# PROBLEM TO WORK ON
Retype only the lines at the head of the records, first through the one with "def execCld (s", exactly as written.

⟨

-- ==== Sys2Proof/Machine/InterruptFlagNop.lean ====
section
/-! DEFINITION. 49_interrupt_flag_nop.md: software interrupt, flag instructions, no-operation; and the illegal descriptor (R85, R241). Each row of the opcode table has a meaning of
its own: mode, base cycles (R84) and the shared operation. -/

namespace Sys2Proof.Machine

/-- BRK Implicit (R220, R101), cycles 7. -/
def execBrk (s : State) : Answer := .next ((s.advance 1 7).enterBreak s.pc)

/-- RTI Implicit (R221, R101), cycles 6. -/
def execRti (s : State) : Answer := implied (fun s => s.returnFromBreak) 6 s

/-- CLC Implicit (R222, R101), cycles 2. -/
def execClc (s : State) : Answer := implied (fun s => { s with flags := { s.flags with c := false } }) 2 s

/-- SEC Implicit (R223, R101), cycles 2. -/
def execSec (s : State) : Answer := implied (fun s => { s with flags := { s.flags with c := true } }) 2 s

/-- CLI Implicit (R224, R101), cycles 2. -/
def execCli (s : State) : Answer := implied (fun s => { s with flags := { s.flags with i := false } }) 2 s

/-- SEI Implicit (R225, R101), cycles 2. -/
def execSei (s : State) : Answer := implied (fun s => { s with flags := { s.flags with i := true } }) 2 s

/-- CLV Implicit (R226, R101), cycles 2. -/
def execClv (s : State) : Answer := implied (fun s => { s with flags := { s.flags with v := false } }) 2 s

/-- CLD Implicit (R227, R101), cycles 2. -/
def execCld (s : State) : Answer := implied (fun s => { s with flags := { s.flags with d := false } }) 2 s

/-- SED Implicit (R228, R101), cycles 2. -/
def execSed (s : State) : Answer := implied (fun s => { s with flags := { s.flags with d := true } }) 2 s

/-- NOP Implicit (R229, R101), cycles 2. -/
def execNop (s : State) : Answer := implied id 2 s

/-- A byte with the illegal descriptor (R85, R241): the engine is FAULTED, nothing else changes, no cycle is counted. -/
def execIllegal (op : Byte) (s : State) : Answer := .next (s.raiseIllegal op)

end Sys2Proof.Machine
end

⟩

# OUTPUT OF THE EXERCISE
-- ==== Sys2Proof/Machine/InterruptFlagNop.lean ====
section
/-! DEFINITION. 49_interrupt_flag_nop.md: software interrupt, flag instructions, no-operation; and the illegal descriptor (R85, R241). Each row of the opcode table has a meaning of
its own: mode, base cycles (R84) and the shared operation. -/

namespace Sys2Proof.Machine

/-- BRK Implicit (R220, R101), cycles 7. -/
def execBrk (s : State) : Answer := .next ((s.advance 1 7).enterBreak s.pc)

/-- RTI Implicit (R221, R101), cycles 6. -/
def execRti (s : State) : Answer := implied (fun s => s.returnFromBreak) 6 s

/-- CLC Implicit (R222, R101), cycles 2. -/
def execClc (s : State) : Answer := implied (fun s => { s with flags := { s.flags with c := false } }) 2 s

/-- SEC Implicit (R223, R101), cycles 2. -/
def execSec (s : State) : Answer := implied (fun s => { s with flags := { s.flags with c := true } }) 2 s

/-- CLI Implicit (R224, R101), cycles 2. -/
def execCli (s : State) : Answer := implied (fun s => { s with flags := { s.flags with i := false } }) 2 s

/-- SEI Implicit (R225, R101), cycles 2. -/
def execSei (s : State) : Answer := implied (fun s => { s with flags := { s.flags with i := true } }) 2 s

/-- CLV Implicit (R226, R101), cycles 2. -/
def execClv (s : State) : Answer := implied (fun s => { s with flags := { s.flags with v := false } }) 2 s

/-- CLD Implicit (R227, R101), cycles 2. -/
def execCld (s : State) : Answer := implied (fun s => { s with flags := { s.flags with d := false } }) 2 s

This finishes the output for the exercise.